By the 16th century the syllables from Guido's gamut were being used by Lanfranco to describe a major scale, but what would these syllables have meant to a harp player in 1300, if anything? What would have been the framework, the context for music-making to a harper in the 14th century? Certainly not various keys in major or minor mode or thinking in terms of an eight note major scale. The musician's universe in the middle ages existed (at least from a theoretical point of view) within the hexachord system and the gamut described by Guido d'Arezzo, the 22 notes between G and e'' which includes two b flats. Within this creation is the realm of music vera or recta (true or regular music) composed of hexachords built on C's, G's and F's. Notes outside of this proscribed range and inflected, chromatic notes are conceived of as musica ficta or falsa (fictitious or irregular, false music). Excellent descriptions of this system can be found in various treatises describing the monochord.(12)

For a modern day musician one of the important concepts to grasp here is that the notes c, d, e , f, g, a, b flat, b, are of one order and compose the known or true cosmos in which b flat, (called b rotundum) and b natural (called b quadro) are two distinct, independent notes just as are e and f. Hence the hexachord built on F, which contains b flat, is called the soft hexachord, the hexachord built on G, which contains b natural, is called the hard hexachord, and the one built on C, with neither, is called the natural hexachord. The method of dividing the monochord includes deriving all the different pitches of the musica ficta from b flat and b natural. From b natural f#, c#, g#, d# and a# are derived, and from b flat eb, ab, db and gb.

Two diagrams from music theory treatises have been cited as proof that a diatonic tuning with eight notes per octave was used on medieval harps.(13) Although some harps certainly were strung with eight notes to the octave, both of these examples show how this stringing was derived from tetrachords and hexachords. More importantly, both diagrams are being used to illustrate Greek music theory. The harp in the Berkeley MS is described as being composed of a heptachord and a tetrachord producing an 11 note range, (labeled a, b, c, d, e, f, g, a, b, c, d) said to have been put together by Teulex of Egypt.(14) The heptachord was devised by Terpander of Lesbos who added a seventh string to the six strings representing the natural hexachord to establish a correspondence to the seven planets. Therefore these examples can be used to support the idea of approaching the stringing of the harp from the basis of hexachords and tetrachords and not eight-note, diatonic scales.
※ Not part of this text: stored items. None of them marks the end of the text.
-- ==== Sys2Proof/Machine/Faults.lean ====
section
/-! DEFINITION. Reactions of the Barometer (R442, R445), lane loss and sparing (R449 to R451), scrubs (R447,
R448), safety inputs (R453 to R456), supplies, clocks and temperature (R558, R560, R564). -/

namespace Sys2Proof.Machine

/-- The Barometer acts: the device is powered and not already silent (R453, R454). -/
def guarded' (s : State) : Bool := s.phase ≠ .held && s.phase ≠ .silent

/-- The block that a fault code and its DETAIL name (log entry 25). -/
def blockOf (code : Nat) (detail : Word) : Nat := Config.blockIndex code detail % 256

def day : Nat := 86400 * second

-- class X

/-- R442, R344: the context `n` freezes with MACHINE_CHECK at the instruction at which it stands. -/
def machineCheck (s : State) (n info : Nat) : State :=
  let x := getCtx s n
  let e : Pend := ⟨if x.started then (x.bankOf x.level).ia else x.sel.entry, 0x1E, info, 0, false, false⟩
  if !inLedger x then s
  else if (getCore s x.lane).running = some n then freeze s x.lane e
  else freezeCtx s n e

/-- R442: the instruction of a core that runs no context raises MACHINE_CHECK; it is pending. -/
def ownCheck (s : State) (c info : Nat) : State :=
  let k := getCore s c
  setCore s c { k with exc := some (k.exc.getD ⟨k.own.ia, 0x1E, info, 0, false, false⟩) }

/-- R442: what a class X fault concerns: a context, or the code that a core runs without one. -/
def checkAt (s : State) (w : FaultAt) (info : Nat) : State :=
  match w with
  | .nothing => s
  | .record n => machineCheck s n info
  | .core c => (match (getCore s c).running with | some n => machineCheck s n info | none => ownCheck s c info)

-- class L

/-- R449 step 3: a transaction of the faulty lane ends as ABORTED_FAULT x00F2. -/
def abortOn (s : State) (n : Nat) : State := endTx s n .ending 2 0xF2 []

/-- R449: requests decided onto a cell and not yet released are decided again. -/
def redecide (s : State) (cell : Nat) : State :=
  let hit := fun (r : Request) =>
    r.st = .decided && (match r.plan with | some x => x.lane / 4 = cell | none => false)
  (s.adm.reqs.filter hit).foldl (fun t r =>
    let t1 := putRq t r { r with dec := .none, plan := none, st := .queued }
    let d := checks (withPlans t1) r (squalled t1 r)
    putRq t1 { r with dec := .none, plan := none, st := .queued } { r with dec := d.1, plan := d.2 }) s

/-- The class L events of the physical cell that carries a logical cell. -/
def cellEvents (s : State) (n : Nat) : List CellEvent := tget [] s.baro.events (getCell s n).phys
def setEvents (s : State) (n : Nat) (es : List CellEvent) : State :=
  { s with baro := { s.baro with events := tset s.baro.events (getCell s n).phys es } }

/-- R449 step 2: a cell leaves eligibility, for test or sparing; the event is of its core `core`. -/
def drainCell (s : State) (n core code : Nat) : State :=
  let x := getCell s n
  let s := setEvents s n (⟨s.now, code, core, true⟩ :: (cellEvents s n).filter fun e => s.now < e.at' + day)
  setCell s n { x with svc := if x.svc = .lost then .lost else .drained }

/-- R449: the core stops, its cell is drained, the work of its lane is aborted. -/
def laneLoss (s : State) (c code : Nat) : State :=
  let n := c / 4
  let s := drainCell s n (c % 4) code
  let s := (s.ctxs.filter fun e => inLedger e.2 && e.2.lane = c).foldl (fun t e => abortOn t e.1) s
  let s := dropRunning s c
  redecide (setCore s c { getCore s c with dead := true, sb := [], stgFly := none }) n

/-- R442: a class L fault. -/
def laneFault (s : State) (c code : Nat) (detail : Word) : State :=
  laneLoss (alert (logFault s code 3 1 c detail) code 3 1 c) c code

/-- The core that a fault concerns: that of the instruction or context, else the one that SOURCE names. -/
def laneOf (s : State) (w : FaultAt) (kind idx : Nat) : Option Nat :=
  match w with
  | .core c => some c
  | .record n => some (getCtx s n).lane
  | .nothing => if kind = 1 then some idx else if kind = 3 then some (256 + idx) else none

/-- R445 code x03: the logical cell whose physical cell the event is in; none in the context store. -/
def flipCell (w : FaultAt) (kind idx : Nat) : Option Nat :=
  if kind = 2 then some idx
  else if kind = 1 then some (idx / 4)
  else match w with
    | .core c => cellOf c
    | _ => none

/-- R442: a class L fault of a core. A steward core, or a source that is no core, has no lane: the fault is logged and
raises the alert (log entry 118). -/
def coreFault (s : State) (lane : Option Nat) (code kind idx : Nat) (detail : Word) : State :=
  match lane with
  | some c =>
    if c < 256 then laneFault s c code detail
    else alert (logFault s code 3 kind idx detail) code 3 kind idx
  | none => alert (logFault s code 3 kind idx detail) code 3 kind idx

/-- R445 code x04: a code x03 event in a physical cell with two or more in the 24 h before it. Where no core of the cell
made the read, the cell is drained and no lane is aborted (log entry 118). -/
def flipEvent (s : State) (w : FaultAt) (kind idx : Nat) (detail : Word) : State :=
  match flipCell w kind idx with
  | none => s
  | some n =>
    let p := (getCell s n).phys
    let recent := (tget [] s.baro.flips p).filter fun t => s.now < t + day
    let s1 := { s with baro := { s.baro with flips := tset s.baro.flips p (s.now :: recent) } }
    let drained := drainCell (alert (logFault s1 4 3 2 n detail) 4 3 2 n) n 0 4
    if recent.length < 2 then s1
    else match laneOf s1 w kind idx with
      | some c => if c < 256 && c / 4 = n then laneFault s1 c 4 detail else drained
      | none => drained

/-- The raw transition times of an input are replaced. -/
def setRaw (b : Baro) (i : Nat) (ts : List Nat) : Baro :=
  if i = 0 then { b with raw0 := ts } else if i = 1 then { b with raw1 := ts } else { b with raw2 := ts }

/-- R455: FORCE_SAFE_N is asserted after its filter. -/
def forceSafe (s : State) : State := silentFault s 0x16 6 0 0

/-- R443: the CHAT bit of an input: FORCE_SAFE_N [7], PAIR_HB_IN [6], SYSRST_N [5] of BSTAT. -/
def chatBit (i : Nat) : Nat := 2 - i

/-- R456: chatter is latched; FORCE_SAFE_N then counts as asserted, PAIR_HB_IN as silent. -/
def latchChatter (s : State) (i : Nat) : State :=
  if bit s.baro.chat (chatBit i) then s
  else
    let s1 := { s with baro := { s.baro with chat := setFld s.baro.chat (chatBit i) (chatBit i) 1 } }
    let s1 := alertFault s1 0x15 6 i 0
    if i = 0 then forceSafe s1
    else if i = 1 && alive s1 && bit s1.pair.cfg 63 && s1.pair.hbp then
      judge { s1 with pair := { s1.pair with hbp := false } } false
    else s1

-- the table of R445

/-- R569: the INFO of MACHINE_CHECK that a fault of a code may carry. -/
def infoOk (code : Nat) (w : FaultAt) (info : Nat) : Bool :=
  match code, w with
  | _, .nothing => true
  | 0x02, _ => info = 0x31 || info = 0x32
  | 0x03, .core _ => info = 0x21 || info = 0x22 || info = 0x28
  | 0x03, .record _ => info = 0x21 || info = 0x23
  | 0x05, _ => info = 0x33 || info = 0x34
  | 0x07, _ => info = 0x27
  | 0x09, _ => info = 0x24
  | 0x0B, _ => info = 0x25 || info = 0x26
  | _, _ => true

/-- R371: the ring lies at `a`. -/
def inRing (s : State) (a : Nat) : Bool := s.prot.jsealOn && inRange (jsealRange s.prot.jseal) a

/-- R74, R445 code x08: the unreclaimed record of the own stream whose bytes hold `a`. -/
def ownRecAt (s : State) (a : Nat) : Option Rec :=
  let g := jsealRange s.prot.jseal
  if inRing s a then
    s.jrn.ring.find? fun r =>
      r.stream = ownStream s && unreclaimed s r &&
      decide ((a - g.1 + g.2 - r.place) % g.2 < recPad r.body.length)
  else none

/-- R445 code x08: an uncorrectable word of a record of the own stream; the drain halts there. -/
def recordLost (s : State) (r : Option Rec) (kind idx : Nat) (detail : Word) : State :=
  if pst s = .paired then silentFault s 8 kind idx detail
  else
    let s1 := alertFault s 8 kind idx detail
    match r with
    | some q => { s1 with jrn := { s1.jrn with halted := some q.seq } }
    | none => s1

/-- R445: a fault that a checker signals. -/
def react (s : State) (code kind idx : Nat) (detail : Word) (w : FaultAt) (info : Nat) : State :=
  let lx := fun (s : State) => checkAt (logFault s code 2 kind idx detail) w info
  let sil := silentFault s code kind idx detail
  let al := alertFault s code kind idx detail
  let lane := laneOf s w kind idx
  match code with
  | 0x01 | 0x04 => coreFault s lane code kind idx detail
  -- one event, logged once, as class L (log entry 75)
  | 0x02 | 0x05 => coreFault (checkAt s w info) lane code kind idx detail
  | 0x03 => flipEvent (lx s) w kind idx detail
  | 0x06 => bump (logFault s 6 1 kind idx detail) 0x4000 0x10
  | 0x07 => lx s
  | 0x08 => recordLost s (ownRecAt s detail.toNat) kind idx detail
  | 0x09 => if kind = 2 then lx s else sil
  | 0x0B => if w = .nothing then al else lx s
  | 0x12 => if 1350 < detail.toInt then sil else al
  | 0x15 => if kind = 6 && decide (idx < 3) then latchChatter s idx else al
  | 0x17 => mirrorLoss (logFault s 0x17 0 kind idx detail)
  | 0x18 => bump (logFault s 0x18 1 kind idx detail) 0x4003 (idx + 1)
  | 0x19 => al
  | 0x1A => { al with boot := { al.boot with dramOk := al.boot.dramOk && s.phase ≠ .rom } }
  | 0x0A | 0x0C | 0x0D | 0x0E | 0x0F | 0x10 | 0x11 | 0x13 | 0x14 | 0x16 => sil
  | _ => s

/-- R442: BAROMETER_FAULT; one whose INFO is no source of its code changes nothing (log entry 118). -/
def execBarometerFault (code kind index : Byte) (detail : Word) (at' : FaultAt) (info : Byte) (s : State) : Out :=
  if infoOk code.toNat at' info.toNat then
    .next (underGuard s fun s => react s code.toNat kind.toNat index.toNat detail at' info.toNat)
  else .next s

-- sparing

/-- R17, R450: physical cells; those that carry no logical cell and have not failed are spares. DESIGN CHOICE (log entry
135): R18 does not say which spare is taken; the model takes the lowest-numbered. -/
def spareCell (s : State) : Option Nat :=
  let used := (List.range (ratedCells s.part.variant)).map fun n => (getCell s n).phys
  let rated := ratedCells s.part.variant
  (List.range 66).find? fun q => rated ≤ q && !used.contains q && !s.baro.failed.contains q

/-- R450: the drained cell may be tested: a first code x01 or x05 event of its core within 24 h. -/
def testable (s : State) (n : Nat) : Bool :=
  let day' := (cellEvents s n).filter fun e => s.now < e.at' + day
  (day'.filter (·.isOpen)).all fun e =>
    (e.code = 1 || e.code = 5) && (day'.filter fun f => f.core = e.core).length ≤ 1

/-- The events of a cell are answered. -/
def closeEvents (s : State) (n : Nat) : State :=
  setEvents s n ((cellEvents s n).map fun e => { e with isOpen := false })

/-- The cores of a cell run again. -/
def reviveCores (s : State) (n : Nat) : State :=
  (List.range 4).foldl (fun t i => setCore t (4 * n + i) { getCore t (4 * n + i) with dead := false }) s
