-- ==== Sys2Proof/Machine/CanBus.lean ====
section
/-! DEFINITION. The CAN FD port (R522 to R530): NMT, SDO, heartbeat and bus state. -/

namespace Sys2Proof.Machine

/-- R501: a frame wakes a device in Breeze or Drizzle. -/
def canTouch (s : State) : State := if canUp s then stir s 0x0A else s

-- NMT

/-- R524, R525: an NMT command addressed to all nodes or to the device. -/
def nmtCommand (s : State) (node : Byte) (f : State → State) : Out :=
  let s := canTouch s
  if canUp s && (node = 0 || decide (node.toNat = s.mgmt.nodeUse)) then .next (f s) else .next s

def setNmt (n : Nmt) (s : State) : State := { s with mgmt := { s.mgmt with nmt := n } }

def execNmtStartRemoteNode (node : Byte) (s : State) : Out := nmtCommand s node (setNmt .operational)
def execNmtStopRemoteNode (node : Byte) (s : State) : Out := nmtCommand s node (setNmt .stopped)
def execNmtEnterPreOperational (node : Byte) (s : State) : Out := nmtCommand s node (setNmt .preOperational)
def execNmtResetNode (node : Byte) (s : State) : Out := nmtCommand s node commReset
def execNmtResetCommunication (node : Byte) (s : State) : Out := nmtCommand s node commReset

-- SDO

/-- R525: SDO runs in Pre-operational and Operational. -/
def sdoUp (s : State) : Bool := canUp s && (s.mgmt.nmt = .preOperational || s.mgmt.nmt = .operational)

/-- An SDO request frame of the client. -/
def sdoRequest (s : State) (f : State → State) : Out :=
  let s := canTouch s
  if sdoUp s then .next (f s) else .next s

def setXfer (s : State) (x : Option SdoXfer) : State := { s with mgmt := { s.mgmt with sdo := x } }

/-- An answer is owed, in the format `fd` of its request (R522). -/
def oweSdo (s : State) (fd : Bool) (idx sub abort : Nat) (data : List Byte) : State :=
  { s with mgmt := { s.mgmt with sdoAns := s.mgmt.sdoAns ++ [⟨idx, sub, abort, data, s.now, none, 0, fd⟩] } }

/-- R529: SDO_INITIATE_UPLOAD; more than four bytes open a segmented transfer, whose answer gives the size. -/
def execSdoInitiateUpload (idx : SdoIndex) (sub : Byte) (s : State) : Out :=
  sdoRequest s fun s =>
    let i := idx.idx.toNat
    let k := sub.toNat
    let s := setXfer s none
    match readFor s .can i k true with
    | .ok bs =>
      if bs.length ≤ 4 then oweSdo s idx.fd i k 0 bs
      else oweSdo (setXfer s (some ⟨i, k, true, bs, false, s.now, idx.fd⟩)) idx.fd i k 0 (leBytes 4 bs.length)
    | .error a => oweSdo s idx.fd i k a []

/-- R529, R531: a whole write over CAN FD. -/
def canWrite (s : State) (fd : Bool) (i k : Nat) (bs : List Byte) : State :=
  match objWrite s .can i k bs with
  | (_, .ok (t, w, hold)) =>
    { t with mgmt := { t.mgmt with sdoAns := t.mgmt.sdoAns ++ [⟨i, k, 0, [], s.now, w, hold, fd⟩] } }
  | (t, .error a) => oweSdo t fd i k a []

/-- R532: what refuses a segmented write at its initiate. -/
def canWriteFail (i k size : Nat) : Option Nat :=
  match objMissing i k with
  | some a => some a
  | none =>
    if objAcc i k = .const || objAcc i k = .ro then some 0x06010002
    else if !canWritable i k then some 0x08000021
    else if size ≠ 0 && size ≠ lenOf i k then some 0x06070010
    else none

/-- R529: SDO_INITIATE_DOWNLOAD. -/
def execSdoInitiateDownload (idx : SdoIndex) (sub : Byte) (expedited : Bool) (size : Nat) (data : List Byte)
    (s : State) : Out :=
  sdoRequest s fun s =>
    let i := idx.idx.toNat
    let k := sub.toNat
    let s := setXfer s none
    if expedited then canWrite s idx.fd i k data
    else match canWriteFail i k size with
      | some a => oweSdo s idx.fd i k a []
      | none => oweSdo (setXfer s (some ⟨i, k, false, [], false, s.now, idx.fd⟩)) idx.fd i k 0 []

/-- R529: a segment of the open transfer of its direction, with its toggle bit. -/
def segment (s : State) (up : Bool) (q : SdoToggle) (f : SdoXfer → State) : State :=
  match s.mgmt.sdo with
  | some x =>
    if x.up ≠ up then oweSdo s q.fd x.idx x.sub 0x05040001 []
    else if x.toggle ≠ q.toggle then oweSdo (setXfer s none) q.fd x.idx x.sub 0x05030000 []
    else f { x with toggle := !x.toggle, at' := s.now, fd := q.fd }
  | none => oweSdo s q.fd 0 0 0x05040001 []

/-- R529: SDO_UPLOAD_SEGMENT, 7 bytes. -/
def execSdoUploadSegment (toggle : SdoToggle) (s : State) : Out :=
  sdoRequest s fun s => segment s true toggle fun x =>
    let rest := x.data.drop 7
    oweSdo (setXfer s (if rest = [] then none else some { x with data := rest })) x.fd x.idx x.sub 0 (x.data.take 7)

/-- R529: SDO_DOWNLOAD_SEGMENT; the last one applies the write. -/
def execSdoDownloadSegment (toggle : SdoToggle) (data : List Byte) (last : Bool) (s : State) : Out :=
  sdoRequest s fun s => segment s false toggle fun x =>
    let bs := x.data ++ data.take 7
    if last then canWrite (setXfer s none) x.fd x.idx x.sub bs
    else oweSdo (setXfer s (some { x with data := bs })) x.fd x.idx x.sub 0 []

/-- R524, R529, R532: SDO_BLOCK_INITIATE. -/
def execSdoBlockInitiate (idx : SdoIndex) (sub : Byte) (s : State) : Out :=
  sdoRequest s fun s => oweSdo (setXfer s none) idx.fd idx.idx.toNat sub.toNat 0x05040001 []

/-- R529: SDO_SEGMENT_TIMEOUT, after 1 s. -/
def execSdoSegmentTimeout (s : State) : Out :=
  match s.mgmt.sdo with
  | some x =>
    if sdoUp s then .next (oweSdo (setXfer (passTo s (x.at' + second)) none) x.fd x.idx x.sub 0x05040000 []) else .next s
  | none => .next s

/-- R463, R532: an SDO answer leaves. -/
def sendSdo (s : State) (a : SdoAnswer) : State :=
  let s1 := { s with mgmt := { s.mgmt with sdoAns := s.mgmt.sdoAns.erase a } }
  let s1 := if a.abort ≠ 0 && frameFits s false then bump s1 0x4000 0x12 else s1
  canFrame s1 false (.sdo a.fd s.mgmt.nodeUse a.idx a.sub a.abort a.data)

/-- R541: at the 10 ms bound a move whose record is not written is abandoned. -/
def abandonSdo (s : State) (a : SdoAnswer) : State :=
  let b := { a with hold := 0, abort := 0x08000022 }
  let s1 := dropMove (passTo s (a.at' + 10 * milli)) a.hold
  sendSdo { s1 with mgmt := { s1.mgmt with sdoAns := s1.mgmt.sdoAns.map fun q => if q = a then b else q } } b

/-- R463, R530: SDO_RESPONSE, the first answer that may leave; with none, a handover has reached its bound. -/
def execSdoResponse (s : State) : Out :=
  if !sdoUp s then .next s
  else match s.mgmt.sdoAns.find? fun a => answerReady s a.w a.hold with
    | some a => .next (sendSdo s a)
    | none =>
      match s.mgmt.sdoAns.find? fun a => awaitsMove a.hold with
      | some a => .next (abandonSdo s a)
      | none => .next s

-- heartbeat and bus state

/-- R526: the state a heartbeat carries. -/
def nmtCode : Nmt → Nat
  | .preOperational => 0x7F
  | .operational => 0x05
  | .stopped => 0x04
  | .initialising => 0x00

/-- R526: HEARTBEAT, one period after the boot-up frame or the heartbeat before. -/
def execHeartbeat (s : State) : Out :=
  if canUp s && s.mgmt.hbMs ≠ 0 then
    let s1 := passTo s (s.mgmt.hbAt + s.mgmt.hbMs * milli)
    .next (canFrame { s1 with mgmt := { s1.mgmt with hbAt := s1.now } } false (.heartbeat (fdFrames s) s.mgmt.nodeUse (nmtCode s.mgmt.nmt)))
  else .next s

/-- R528: BUS_OFF. -/
def execBusOff (s : State) : Out :=
  if canUp s then .next (notice { s with mgmt := { s.mgmt with bus := 2, sdo := none, sdoAns := [] } } 0x0B) else .next s

/-- R528, R527: BUS_OFF_RECOVERY. -/
def execBusOffRecovery (s : State) : Out :=
  if alive s && s.mgmt.bus = 2 then
    .next (notice (emcy { s with mgmt := { s.mgmt with bus := 0 } } 0x8140 0 0 0) 0x0C)
  else .next s

/-- R535, R536: ERROR_PASSIVE. -/
def execErrorPassive (on : Bool) (s : State) : Out :=
  if canUp s then .next { s with mgmt := { s.mgmt with bus := b2n on } } else .next s

end Sys2Proof.Machine
end

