def setLen (s : State) (c : Nat) (f : StrForm) (n : Nat) : State := wrG s c (strRegs f).1 (fixN n)

def strCost (f : StrForm) : Nat := if strStorage f then 6 else 0

-- MOVS (R222)

/-- One-byte moves in order, on an overlay of what they have written. -/
def moveBytes (rd : Nat → Byte) : List (Nat × Nat) → List (Nat × Byte) → List (Nat × Byte)
  | [], o => o
  | (d, a) :: r, o => moveBytes rd r ((d, ((o.find? fun e => e.1 = a).map (·.2)).getD (rd a)) :: o)

/-- R222: whether an execution that begins or resumes moves descending. -/
def movsDesc (c : Nat) (f : StrForm) (s : State) : Bool :=
  let r := strRegs f
  let d0 := strByte s c (peekG s c r.2.1) 0
  let s0 := strByte s c (peekG s c r.2.2) 0
  decide (s0 < d0) && decide (d0 < s0 + (peekG s c r.1).pay.toNat)

def movsUnit (c : Nat) (f : StrForm) (desc : Bool) (j : Nat) (s : State) : Except Stop UnitOut := do
  let x ← strIn s c f
  let len := x.1
  let start := if j = 0 then 6 + strCost f else 0
  if len = 0 then do
    strNone f true x.2.1 x.2.2
    .ok ⟨s, start, true⟩
  else
    let n := min 64 len
    let off := if desc then len - n else 0
    let ix := (List.range n).map (· + off)
    let das := ix.map (strByte s c x.2.1)
    let sas := ix.map (strByte s c x.2.2)
    strOperand s c f true 2 x.2.1
    (if desc then .ok () else strLimit 2 x.2.1 n)
    checkList s c .write 2 das
    strOperand s c f false 3 x.2.2
    (if desc then .ok () else strLimit 3 x.2.2 n)
    checkList s c .read 3 sas
    farList s c sas
    poisonList s c das
    poisonList s c sas
    let ps := das.zip sas
    let w := moveBytes (wholeByte s c) (if desc then ps.reverse else ps) []
    let s1 := wholeWrites s c (groupWrites (if desc then w else w.reverse))
    let s1 := setLen s1 c f (len - n)
    let s1 := if desc then s1
      else wrG (wrG s1 c (strRegs f).2.1 (strAdv x.2.1 n)) c (strRegs f).2.2 (strAdv x.2.2 n)
    .ok ⟨s1, start + 20, decide (len = n)⟩

def execMovs (c : Nat) (f : StrForm) (units : Nat) (s : State) : Out :=
  let q := strRun (.movs c f units) c f
  runCore s q fun s =>
    let u := unitBegin s c (movsDesc c f s) []
    unitRun q units u (movsUnit c f u.desc) s

-- MOVP (R223)

def movpBody (c l1 l2 : Nat) (pad : Byte) (m1 m2 : Mem) (s : State) : Except Stop Done := do
  let far := opdFar s c ⟨2, .packed, l2, m2, .read⟩
  let e1 ← withFar (eaOf s c 1 l1 true m1) (if far.length ≤ 24 then far else [])
  checkBytes s c .write 1 e1.a l1
  let e2 ← eaOf s c 2 l2 false m2
  checkBytes s c .read 2 e2.a l2
  if 24 < (dramWords s e2.a l2).length then raise 6 0x46 (e2.a / 256)
  else
    needFar s c [(e2.a, l2)]
    poisonFree s c e1.a l1
    let bs ← wholeBytes s c e2.a l2
    let out := bs.take l1 ++ List.replicate (l1 - l2) pad
    let s1 := wholeWrite s c ⟨e1.a, out, 0, false⟩
    let s1 := setCc s1 c (if l1 = l2 then 0 else if l1 < l2 then 1 else 2)
    .ok (Done.of (applySides s1 c [e1, e2]) (stoCost [m1, m2] + 6 + rWords l1 + rWords l2))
Diatonic tuning therefore in this context can refer either to a harp strung with only b naturals, one with only b flats, or one with both. Chromatic tunings would imply the tuning in of any notes outside the hexachord system. Much of the music from 1300-1450 which a harp can play requires that both b flat and b natural be easily available. The other commonly required ficta are f#, c#, g# and eb. If the harp is strung according to the musica vera system with separate strings for b flat and b natural other ficta can be obtained by fretting (see below). Not only does stringing the harp in this manner provide the harpist with the basic notes most frequently needed, but it also takes the harpist into the realm of the hexachord system. So, for example, a 22 string-harp could be strung as follows: c, d, e, f, g, a, bb, b, c' (middle c), d', e', f', g', a', bb', b', c'', d'', e'', f'', g'', a''.